Among the former are Christopher Renfro's silly, giddy take on Cupid. As "the only openly gay reindeer" on the team, his exposé of the dysfunction of the North Pole is laced with a manic focus on the physicality of animal sex.

Also on Vixen's side is Dannielle Green's deliberately hyper, manic, comically shrill Blitzen. Green will remind many of former "Saturday Night Live"-er Kristen Wiig in both appearance and comedic timing as her high-strung, near-neurotic doe character dishes the dirt on a crude Santa wholly to blame for wrecking Vixen's career.

Bueno's Chicano gang-banger, redeemed by Santa's belief in him, draws laughs from the actor's thin phony mustache, squinty left eye and husky, heavily accented voice.

The character's strengths are his candor and loyalty. While Comet could never defy St. Nick, Rudolph's dad, the aging buck Donner (Jeff Hellebrand), and sweet-tempered doe Dancer (Kelli Spill), appear caught in the crossfire.
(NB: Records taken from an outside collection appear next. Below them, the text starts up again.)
theorem of_none {i : Instr} (hl : layoutOf i = .none) : Statement i := by
  intro _ c hc
  simp [encode, hl] at hc

/-- The check of a format E row includes its immediate. -/
theorem imm_of_checkE {e : Wf.EntryE} {t : TU} {o : FmtE} (h : (Wf.checkE e t o).isNone = true) : e.imm o = true := by
  cases hv : e.imm o with
  | true => rfl
  | false =>
    simp [Wf.checkE, Wf.first, hv] at h
    obtain ⟨_, h⟩ := h
    split at h <;> try simp at h
    split at h <;> try simp at h
    split at h <;> try simp at h
    split at h <;> try simp at h
    split at h <;> try simp at h
    split at h <;> try simp at h
    split at h <;> simp at h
Speaking in heavy New Yorkese, Hellebrand's Donner glows with bursts of parental pride over holding out on joining Santa's team until Rudolph was also given a job, all while imploring us to empathize with having to deal with "the most powerful man in the world" (Santa).

Nothing about Spill's Dancer says "naivete" more than her meek persona, Minnesota-inflected delivery and genuine passion for ballet dancing, traits that combine to touching effect.
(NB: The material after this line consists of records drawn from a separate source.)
/-- An MXACC that finds the port of its bank free sends its next row, and clears it under CLR. -/
theorem performMxacc_row {s : State} {e k : Nat} {y : Slot} {o : FmtE} (hk : k < 8) (hy : s.slot e k = some y) (hstage : y.stage = 0)
    (hheld : y.held = false) (hedges : s.edgesMet e y = true) (hbad : mxaccBad y = none) {a : Nat}
    (ha : a = y.opc.toNat + 64 * (y.opa.toNat % 2 ^ 32 + y.prog)) (hport : PortFree s e 64 [a] (o.imm.toNat.testBit 7)) :
    let t := performMxacc o e k s
    t.mem = s.mem ∧ (t.elem e).bank = clearedRow (s.elem e).bank (o.imm.toNat.testBit 7) a ∧
      t.slot e k = some { y with prog := y.prog + 1, stage := if y.prog + 1 ≥ y.opb.toNat % 2 ^ 32 then 1 else 0 } := by
  intro t
  subst ha
  let clr := o.imm.toNat.testBit 7
  let a := y.opc.toNat + 64 * (y.opa.toNat % 2 ^ 32 + y.prog)
  let u := if clr then s.bankWrite e a (List.replicate 64 0) else s
  have hu : Rebanked s u e (clearedRow (s.elem e).bank clr a) := by
    unfold u clearedRow
    split_ifs
    · exact rebanked_bankWrite ..
    · exact rebanked_refl ..
  let z : Slot := { y with prog := y.prog + 1, stage := if y.prog + 1 ≥ y.opb.toNat % 2 ^ 32 then 1 else 0 }
  obtain ⟨toks, pack, c, ht⟩ : ∃ toks pack c, t = ((u.formTokens e k toks pack).setSlot e k z).portUsed e c :=
    ⟨_, _, _, (State.trySlot_acts hy hstage hheld hbad hedges _).trans (State.bankAccess_acts hport k _)⟩
  rw [ht]
  refine ⟨(Prod.ext_iff.1 hu.mems).1, ?_, ?_⟩
  · rw [State.bank_portUsed, State.bank_setSlot]
    exact hu.bank
  · exact (State.slot_portUsed ..).trans (State.slot_setSlot_self _ _ _ hk)

/-- An MXACC that its bank takes as it issues sends its first row, and clears it under CLR. -/
theorem exec_mxacc_row {s : State} {t : TU} {o : FmtE} {f : Firing} {k b : Nat} (h : ReadyIn s t f k) (hbase : f.x.accb = some b)
    (hn : wordOf f.x o.b ≠ 0) (hfit : b + 64 * (wordOf f.x o.a + wordOf f.x o.b) ≤ 65536)
    (hport : PortFree s f.e 64 [b + 64 * wordOf f.x o.a] (o.imm.toNat.testBit 7)) :
    ∃ s', exec (.mxacc t o) s = .next s' ∧ s'.mem = s.mem ∧
      (s'.elem f.e).bank = clearedRow (s.elem f.e).bank (o.imm.toNat.testBit 7) (b + 64 * wordOf f.x o.a) ∧
      ∃ y, s'.slot f.e k = some y ∧ y.prog = 1 ∧ y.stage = if wordOf f.x o.b = 1 then 1 else 0 := by
  have haccb : accbOf f.x = b := by rw [accbOf, hbase, Option.getD_some]
  have hok : (wordOf f.x o.b != 0 && decide (b + 64 * (wordOf f.x o.a + wordOf f.x o.b) ≤ 65536)) = true := by
    simp [hn, hfit]
  obtain ⟨fl, hfl⟩ := keepPlaces_eq (pimLabel o) (wordOf f.x o.b) f s
  have hkept : ReadyIn { s with flight := fl } t f k := h
  have hport' : PortFree { s with flight := fl } f.e 64 [b + 64 * wordOf f.x o.a] (o.imm.toNat.testBit 7) := hport
  obtain ⟨u, y, hact, hfilled⟩ := cmdIssue_acts hkept (.mxacc t o) (word512 (wordOf f.x o.a)) (word512 (wordOf f.x o.b)) (word512 b)
    (bad := mxaccBad) (fun y hy => mxaccBad_eq_none hy.opa hy.opb hy.opc hn hfit) (performMxacc o)
  have htakes := hfilled.takes
  have hcap := hfilled.captured
  have hb : (word512 b).toNat = b := word512_toNat (by omega)
  have ha : b + 64 * wordOf f.x o.a = y.opc.toNat + 64 * (y.opa.toNat % 2 ^ 32 + y.prog) := by
    rw [hcap.opc, hb, hcap.opa, word512_wordOf, Nat.mod_eq_of_lt (wordOf_lt ..), hcap.prog, Nat.add_zero]
  obtain ⟨hmem, hbank, hslot⟩ := performMxacc_row (o := o) hfilled.lt hfilled.slot hcap.stage hcap.held hfilled.edges
    (mxaccBad_eq_none hcap.opa hcap.opb hcap.opc hn hfit) ha (htakes.portFree hkept.2.2.2 rfl hport')
  have hexec : exec (.mxacc t o) s = .next (performMxacc o f.e k u) := by
    refine Eq.trans ?_ (congrArg Host.Outcome.next hact)
    rw [← hfl]
    refine congrArg Host.Outcome.next ((State.fire_ordinary h.1 ..).trans ?_)
    simp only [haccb, hok, if_true]
  refine ⟨_, hexec, hmem.trans htakes.quiet.mem.1, hbank.trans (by rw [htakes.bank]; rfl), _, hslot, by rw [hcap.prog], ?_⟩
  rw [hcap.prog, hcap.opb, word512_wordOf, Nat.mod_eq_of_lt (wordOf_lt ..)]
  exact if_congr (by omega) rfl rfl

theorem matrixTokens : Claims.MatrixTokens := by
  refine ⟨fun s e k y t o hk hy hm hr hins => exec_mxc_completes hk hy hm hr hins, fun s t o f k b h hbase => ?_⟩
  intro x row n a clr hn hfit hport
  obtain ⟨s', hexec, hmem, hbank, hslot⟩ := exec_mxacc_row h hbase hn hfit hport
  refine ⟨s', hexec, hmem, hslot, fun hclr => ?_, fun hclr => ?_⟩
  · rw [hbank, clearedRow, if_pos hclr]
    exact stored_write ..
  · exact hbank.trans (if_neg (Bool.eq_false_iff.1 hclr))

/-! ### The commands (R270 to R276, R470 to R477) -/

theorem matrixCommands : Claims.MatrixCommands := by
  intro s t o f k rn r h hn hr ho d g
  refine ⟨fun q hq => ?enter, exec_leave_none h ho, fun m hrects hregs hplaced hholds hnode hquiet =>
    exec_leave_ends h hr ho hrects hregs hplaced hholds hnode hquiet, ?mxwld, exec_mxc_performed h⟩
  case enter =>
    have hexec : exec (q.1 t o) s = .next (s.fire (q.1 t o) t (mxEnter (q.1 t o) o q.2)) := by
      simp only [List.mem_cons, List.not_mem_nil, or_false] at hq
      rcases hq with rfl | rfl
      · rfl
      · rfl
    exact ⟨fun hbad hms => exec_enter_enters h hr ho hexec hbad hms, fun hbad => exec_enter_raises h hexec hbad⟩
  case mxwld =>
    intro a n x hown hrects haln hfit hport
    obtain ⟨s', hexec, hslot, hloaded⟩ := exec_mxwld_loads h ho hown hrects haln hfit hport
    obtain ⟨hmod, hdiv⟩ := hloaded.zero
    have hother := hloaded.other
    rw [Elem.weight_not, Elem.weight_not] at hother
    exact ⟨s', hexec, hloaded.quiet, hslot, hmod.trans (bankRead_word ..), hdiv, hother⟩

/-- Settles O34: a command that its unit takes acts as it issues, on the rectangle, the weights or the bank as they stood before. -/
theorem matrixOperations : Obligations.MatrixOperations := ⟨matrixCommands, weightLoads, matrixTokens⟩

end Sys2Proof.Machine
end

section
/-! SUPPORT. The node of a rectangle: the token at the head of its queue, and SWAPW, FLUSH and MMA as it takes them (R275 to R277, R369). -/

namespace Sys2Proof.Machine

open Sys2Proof

/-! ### Parts of a region -/

section
variable {s : State} {rn n : Nat} {r : Region} {m : Rect} (h : s.partAt rn n = some (r, m))
include h

theorem State.partAt_spec : s.region rn = some r ∧ r.phase = .running ∧ r.rects[n]? = some m := by
  unfold State.partAt at h
  split at h
  · cases h
  · rename_i g hg
    split_ifs at h with hphase
    obtain ⟨z, hz, heq⟩ := Option.map_eq_some_iff.1 h
    cases heq
    exact ⟨hg, eq_of_beq hphase, hz⟩

theorem State.region_of_partAt : s.region rn = some r := (State.partAt_spec h).1

/-- A state in which the region stands the same has the same part. -/
theorem State.partAt_of_region {t : State} (ht : t.region rn = some r) : t.partAt rn n = some (r, m) := by
  unfold State.partAt at h ⊢
  rw [ht]
  rwa [State.region_of_partAt h] at h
While the Dancer and Donner monologues are the rough equivalent of palate cleansers, Casey Long's Prancer, who prefers the moniker "Hollywood," has no patience for anything that might detract from his career as a movie star.

An egotistical, foul-mouthed, politically incorrect fathead, Long's shades-wearing buck brags about artistic integrity despite his own mania for commercial success. He's more peeved at Rudolph for stealing his TV-special thunder than he is with Vixen's lawsuit, which he cynically chalks up as a grab for headlines.

The first seven monologues of course lead up to Vixen, who gets the last word. Like her cast mates, Jesse Schiffmacher makes the role her own -- in this case, a slender, curvy redhead revealingly dressed to kill (in black and red), yet unapologetic for her allure, femininity and unadulterated sexuality.

As Vixen articulates in no uncertain terms how Santa victimized her, she works herself into a rage. Goode has stacked the deck to champion her rights, and that makes her outrage credible and laudable.

As each performer has the floor long enough to connect with Chance audiences, it's easy to see "The Eight" in terms of stand-up comedy. That the evening's overt themes revolve around various icons of Christmastime is almost incidental, a fact that speaks highly of Chance's success in taking Goode's 1994 script and, every few years or so, revitalizing it.